"Just between you and me, I think he's had a little work done." - on Michael Jackson
5:53 p.m. on 08-30-02


Sorry about the melodramatic content of the previous entry. I was feeling a bit melodramatic at the time.

But now it's cool.

And if I were an instrument, I'd want to be a cello. Because then I'd get played by asians.

(Rim shot)

My homies and me think that's pretty funny. We also think giving out cards from my Hidden Talents game out to random kids (namely freshmen) is funny. And we wrote "in bed" after every statement, too.

(i.e. "Who can do the best imitation of an aerobics instructor in bed?")

Anyway.

Hey, did you guys see the VMA's last night?

Yeah, don't worry, you didn't miss much. I just want to li-li-li-lick Jimmy Fallon from his head to his toes, is all.

Then maybe we could naked-wrestle for awhile...

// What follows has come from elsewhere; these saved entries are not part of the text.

-- ==== Sys2Proof/Machine/Platen.lean ====
section
/-!
DEFINITION. Platen (13): rings, their ownership and doorbells, descriptors, accesses and completions, squash and drain.
-/
namespace Sys2Proof.Machine

def ringOf (s : State) (r : Nat) : Ring := Tbl.look {} s.plat.ring r

def setRing (r : Nat) (v : Ring) (s : State) : State :=
  { s with plat := { s.plat with ring := Tbl.upd {} s.plat.ring r v } }

/-! ### Assignment (Table PLT-1, R377-R379) -/

def ringWord (s : State) (r : Nat) : Nat := s.val o8000_01 [pRI r]

def ringValid (w : Nat) : Bool := bit w 31
def ringOwner (w : Nat) : Nat := bits w 30 18
def ringUnit (w : Nat) : Nat := bits w 17 13
def ringInside (w : Nat) : Bool := bit w 12
def ringPrio (w : Nat) : Bool := bit w 11
def ringTc (w : Nat) : Nat := bits w 10 8

/-- The VCS that a device-wide VF number belongs to, and its number there (R379, 12 R362). -/
def vfOf (s : State) (d : Nat) : Option (Nat × Nat) :=
  ((List.range 64).find? fun n =>
    decide (s.val o4400_05 [pVCS n] ≤ d) && decide (d < s.val o4400_05 [pVCS n] + s.val o4400_02 [pVCS n])).map
    fun n => (n, d - s.val o4400_05 [pVCS n] + 1)

/-- The function that an initiator index names. -/
def fnOfInit (s : State) (i : Nat) : Option Nat :=
  if i < 0x40 then some (i * 1024)
  else if 0x840 ≤ i ∧ i < 0x1840 then (vfOf s (i - 0x840)).map fun x => x.1 * 1024 + x.2
  else none

/-- The initiator index of a function. -/
def initOfFn (s : State) (fn : Nat) : Nat :=
  if fn % 1024 = 0 then fn / 1024 else 0x840 + s.val o4400_05 [pVCS (fn / 1024)] + fn % 1024 - 1

def isFnOwner (i : Nat) : Bool := decide (i < 0x40) || (decide (0x840 ≤ i) && decide (i < 0x1840))

/-- An owner that a ring may have: a management function, a VF, an engine or a Platen unit. -/
def ownerAllowed (i : Nat) : Bool := isFnOwner i || (decide (0x1840 ≤ i) && decide (i < 0x1920))

/-- Rings that an owner has. -/
def ringsOf (s : State) (i : Nat) : List Nat :=
  ((s.listed o8000_01).filter fun e => ringValid e.2 && ringOwner e.2 == i).map fun e => elemAt e.1 0

/-! ### FIFOs (R374) -/

def sqSize (v : Ring) : Nat := 2 ^ bits v.cfg 62 58
def cqSize (v : Ring) : Nat := 2 ^ bits v.cfg 57 53

/-- Depths of the two queues (R384). -/
def sqDepth (v : Ring) : Nat := (v.sqTail + sqSize v - v.sqHead) % sqSize v
def cqDepth (v : Ring) : Nat := (v.cqTail + cqSize v - v.cqHead) % cqSize v

/-- The ring is active: enabled, with a descriptor published or in execution. -/
def ringActive (v : Ring) : Bool :=
  v.state != 0 && v.state != 5 && (sqDepth v != 0 || !v.fifo.isEmpty || !v.run.isEmpty)

/-- FIFOs that a quire's rings hold. -/
def fifosHeld (s : State) (q : Nat) : Nat :=
  (s.plat.ring.filter fun e => e.1 / 8192 == q && e.2.hasFifo).length

/-- The next waiting ring takes a freed FIFO. -/
def grantFifo (q : Nat) (s : State) : State :=
  match Tbl.look [] s.plat.wait q with
  | [] => s
  | r :: rest =>
    if fifosHeld s q < 512 then
      setRing r { ringOf s r with hasFifo := true } { s with plat := { s.plat with wait := Tbl.upd [] s.plat.wait q rest } }
    else s

/-- A ring takes or gives back its FIFO as it becomes active or idle. -/
def settleFifo (r : Nat) (s : State) : State :=
  let v := ringOf s r
  let q := r / 8192
  let w := Tbl.look [] s.plat.wait q
  if ringActive v then
    if v.hasFifo ∨ r ∈ w then s
    else grantFifo q { s with plat := { s.plat with wait := Tbl.upd [] s.plat.wait q (w ++ [r]) } }
  else
    let s : State := { s with plat := { s.plat with wait := Tbl.upd [] s.plat.wait q (w.filter (· != r)) } }
    if v.hasFifo then grantFifo q (setRing r { v with hasFifo := false } s) else s

/-! ### States (Table PLT-5) -/

/-- Indices at 0. -/
def zeroIndices (v : Ring) : Ring := { v with sqHead := 0, sqTail := 0, cqHead := 0, cqTail := 0, phase := true, bp := false }

/-- The ring goes to ERROR: fetch stops, descriptors in execution are squashed. -/
def ringError (r : Nat) (s : State) : State :=
  settleFifo r (setRing r { ringOf s r with state := 4, run := [], fifo := [], disabling := false } s)

/-- The quire of a ring's context is contained: its page answers as that of an unowned ring (16 R463). -/
def ringDark (s : State) (r : Nat) : Bool := s.val o9050_01 [pQ (r / 8192)] == 1

/-- The status word (Table PLT-4). A flush takes its whole effect in one step, so FLUSH reads 0. [DEDUCED, log 95] -/
def ringStatus (v : Ring) : Nat :=
  v.state * 2 ^ 61 + b2n v.bp * 2 ^ 60 + b2n (sqDepth v == 0) * 2 ^ 59 + b2n v.undr * 2 ^ 57 + b2n v.badidx * 2 ^ 56
    + b2n v.cfgerr * 2 ^ 55 + b2n v.memerr * 2 ^ 54

/-- Published and fetched descriptors that are not started are discarded (R384). [DEDUCED, log 95] -/
def flushRing (v : Ring) : Ring := { v with fifo := [], sqHead := v.sqTail }

/-- A ring whose DISABLE waited for its descriptors is disabled. -/
def settleDisable (r : Nat) (s : State) : State :=
  let v := ringOf s r
  if v.disabling ∧ v.run.isEmpty = true then
    settleFifo r (setRing r (zeroIndices { v with state := 0, disabling := false }) s)
  else s

/-- A packet of Platen is still in the device. -/
def pidInside (s : State) (pid : Nat) : Bool :=
  ((allSorts s).any fun x => x.orig && x.pid == pid) || s.gal.orig.any fun e => e.2.any fun x => x.pid == pid

/-- A ring is squashed (Table PLT-9): nothing more is fetched, started or issued, and its FIFO is emptied. -/
def squashRing (r : Nat) (s : State) : State :=
  let v := ringOf s r
  if v.state = 0 ∨ v.state = 5 then s
  else
    let left := v.run.flatMap fun e => e.accs ++ e.sent
    settleFifo r (setRing r { v with state := 5, fifo := [], run := [], disabling := false, squashAt := s.clk.now, left := left } s)

/-- Every ring of an owner is squashed. -/
def squashOwner (i : Nat) (s : State) : State := (ringsOf s i).foldl (fun s r => squashRing r s) s

/-- The VCSs whose view an assignment word is in. -/
def viewVcs (s : State) (w : Nat) : List Nat :=
  if ringValid w then (match fnOfInit s (ringOwner w) with
    | some fn => [fn / 1024]
    | none => []) else []

/-- A new assignment takes effect; the Imprint of each VCS whose view it changes advances (R378). -/
def applyAssign (r w : Nat) (s : State) : State :=
  let old := ringWord s r
  let vs := viewVcs s old ++ (viewVcs s w).filter fun n => !(viewVcs s old).contains n
  vs.foldl (fun s n => imprintChange n s) (s.put o8000_01 [pRI r] w)

/-- The assignment word is written (R377, R378). -/
def ringAssign (r v : Nat) (s : State) : Status × State :=
  let i := ringOwner v
  let w := v &&& 0xFFFFFF00
  if 2 ^ 32 ≤ v ∨ ¬ ownerAllowed i ∨ (ringInside v = true ∧ isFnOwner i = true) ∨ ringUnit v / 4 ≠ r / 8192
      ∨ (ringValid v = true ∧ 0x840 ≤ i ∧ i < 0x1840 ∧ 256 ≤ ((ringsOf s i).filter (· != r)).length) then (.refused, s)
  else if w = ringWord s r then (.ok, s)
  else if (ringOf s r).state = 0 then (.ok, applyAssign r w s)
  else
    let s := squashRing r s
    (.ok, setRing r { ringOf s r with assign := some w } s)

/-- RING_ASSIGN. -/
def execRingAssign (role : Role) (r : Fin 65536) (v : Nat) (s : State) : Host.Outcome State Fault Refusal :=
  .next (answered (managed role o8000_01 [pRI r.val] (ringAssign r.val v) s))

/-! ### The doorbell page (Table PLT-2) -/

/-- The ring's page takes writes: it is assigned, not being squashed, and its owner function is there and not in an FLR or in D3hot. -/
def pageTakes (s : State) (r : Nat) : Bool :=
  let w := ringWord s r
  ringValid w && (ringOf s r).state != 5 && (match fnOfInit s (ringOwner w) with
    | some fn => s.flag o4100_02 [pVCS (fn / 1024)] && decide (fn % 1024 ≤ vfsOf s (fn / 1024)) && !flrRuns s fn && !inD3 s fn
    | none => true)

/-- A write to a ring's doorbell page; while its quire is contained it is discarded, and counted for the owner's VCS (12 R346, 16 R463). -/
def atPage (r : Nat) (f : State → State) (s : State) : State :=
  if ¬ ringDark s r then f s
  else if ringValid (ringWord s r) then
    match fnOfInit s (ringOwner (ringWord s r)) with
    | some fn => s.bump o4450_01 [pVCS (fn / 1024)] 1
    | none => s
  else s

/-- An index out of rule: BADIDX, and an ACTIVE ring goes to ERROR. [DEDUCED, log 96] -/
def badIndex (r : Nat) (s : State) : State :=
  let v := ringOf s r
  let s := setRing r { v with badidx := true } s
  if v.state = 1 then ringError r s else s

/-- The SQ tail is written: descriptors are published, or BADIDX where the depth would fall (R384). [DEDUCED, log 96] -/
def sqTailWrite (r v : Nat) (s : State) : State :=
  let x := ringOf s r
  if ¬ pageTakes s r ∨ x.state = 0 then s
  else
    let y := { x with sqTail := v }
    if sqSize x ≤ v ∨ sqDepth y < sqDepth x then badIndex r s
    else settleFifo r (setRing r y s)

/-- DOORBELL_SQ_TAIL. -/
def execDoorbellSqTail (r : Fin 65536) (v : Nat) (s : State) : Host.Outcome State Fault Refusal :=
  .next (atPage r.val (sqTailWrite r.val v) s)

/-- How a ring signals its owner (R384, R391): the function's vector in the unit's own stream, or an interrupt message to the
engine or to the unit's cluster. -/
def ringInterrupt (r : Nat) (s : State) : State :=
  let w := ringWord s r
  let i := ringOwner w
  let vec := bits (ringOf s r).cfg 52 42
  match fnOfInit s i with
  | some fn => signalFrom (ringUnit w / 4, 0x10 + ringUnit w % 4) (ringTc w) fn vec s
  | none => raiseVec (if i < 0x1900 then i - 0x1840 else clusterEngine s ((i - 0x1900) / 4)) vec s

/-- The CQ's back-pressure after a change of its depth; a rise interrupts where HIEN is set. -/
def settleCq (r : Nat) (s : State) : State :=
  let v := ringOf s r
  let b := bpAfter (bits v.cfg 39 24) (bits v.cfg 23 8) (cqDepth v) v.bp
  let s := setRing r { v with bp := b } s
  if b ∧ ¬ v.bp ∧ bit v.cfg 41 = true then ringInterrupt r s else s

/-- The CQ head is written: completions are consumed; a head that would pass the tail sets BADIDX. An empty CQ clears the pending
event of the ring's vector. [DEDUCED, log 96] -/
def cqHeadWrite (r v : Nat) (s : State) : State :=
  let x := ringOf s r
  if ¬ pageTakes s r ∨ x.state = 0 then s
  else
    let y := { x with cqHead := v }
    if cqSize x ≤ v ∨ cqDepth x < cqDepth y then badIndex r s
    else
      let s := settleCq r (setRing r y s)
      match fnOfInit s (ringOwner (ringWord s r)) with
      | some fn => if cqDepth y = 0 then clearEvent fn (bits x.cfg 52 42) s else s
      | none => s

/-- DOORBELL_CQ_HEAD. -/
def execDoorbellCqHead (r : Fin 65536) (v : Nat) (s : State) : Host.Outcome State Fault Refusal :=
  .next (atPage r.val (cqHeadWrite r.val v) s)

/-- PAUSE. -/
def ringPause (r : Nat) (s : State) : State :=
  let v := ringOf s r
  if pageTakes s r ∧ v.state = 1 then setRing r { v with state := 2 } s else s

/-- RESUME. -/
def ringResume (r : Nat) (s : State) : State :=
  let v := ringOf s r
  if pageTakes s r ∧ v.state = 2 then setRing r { v with state := 1 } s else s

/-- FLUSH. -/
def ringFlush (r : Nat) (s : State) : State :=
  let v := ringOf s r
  if pageTakes s r ∧ 1 ≤ v.state ∧ v.state ≤ 3 then settleFifo r (setRing r (flushRing v) s) else s

/-- CLEAR: the error bits; an ERROR ring is DISABLED. -/
def ringClear (r : Nat) (s : State) : State :=
  let v := ringOf s r
  if ¬ pageTakes s r then s
  else
    let v := { v with undr := false, badidx := false, cfgerr := false, memerr := false }
    settleFifo r (setRing r (if v.state = 4 then zeroIndices { v with state := 0 } else v) s)

/-- DISABLE: a flush; descriptors started run to completion first. -/
def ringDisable (r : Nat) (s : State) : State :=
  let v := ringOf s r
  if pageTakes s r ∧ (v.state = 1 ∨ v.state = 2) then
    settleDisable r (settleFifo r (setRing r { flushRing v with disabling := true } s))
  else s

Mmmm, naaaaaked wrestle...

(I usually don't watch the "Mtv," but when Jimmy Fallon is appearing on it one must make sacrifices.)

But I have a problem.

I keep accidently kicking my Beck CD into the trash can.

But I have a bigger problem.

I really like this boooooy. Not Brian or Ryan or any other "ian" sounding boy (because there are so many of those to begin with). So this is an improvement, I think.

But, well. Not really. Because there are some nasty complications.

DILDO!!!!!

I HATE YOU, PART OF ME THAT FINDS BOYS WITH PROBLEMS ATTACHED TO THEM ATTRACTIVE AND WONDERFUL AND NEAT!!!!!!

So I'm trying to kill it.

Really, I am.

But it just won't die. I think it made a pact with the devil or something, because I'm trying really hard.

Like, REALLY hard.

I dropped an atomic bomb on that part of my brain and it still won't die. Or get cancer due to the excessive radiation.

I'm trying to convince myself that he's gay. But that's not working out, because as weird as it sounds, that makes him even more attractive.

I'm also trying to convince myself that he hurts puppies for fun, and that he has sex with his dad.

Because those are qualities that I don't like in a perspective mate.

And at first it was just "well, I've always kind of liked him and everyone else I like left. But, oh! This bloak! He's still here. Hmm."

But now it's more like, "wow... how did I not see this before?"

In the words of my dad incorrectly quoting Jim Carey's character in The Mask...

"Somebody HELP me!!!"

(The infamous correct quotation is, of course, "somebody STOP me!!" Leave it to my dad to fuck that one up.)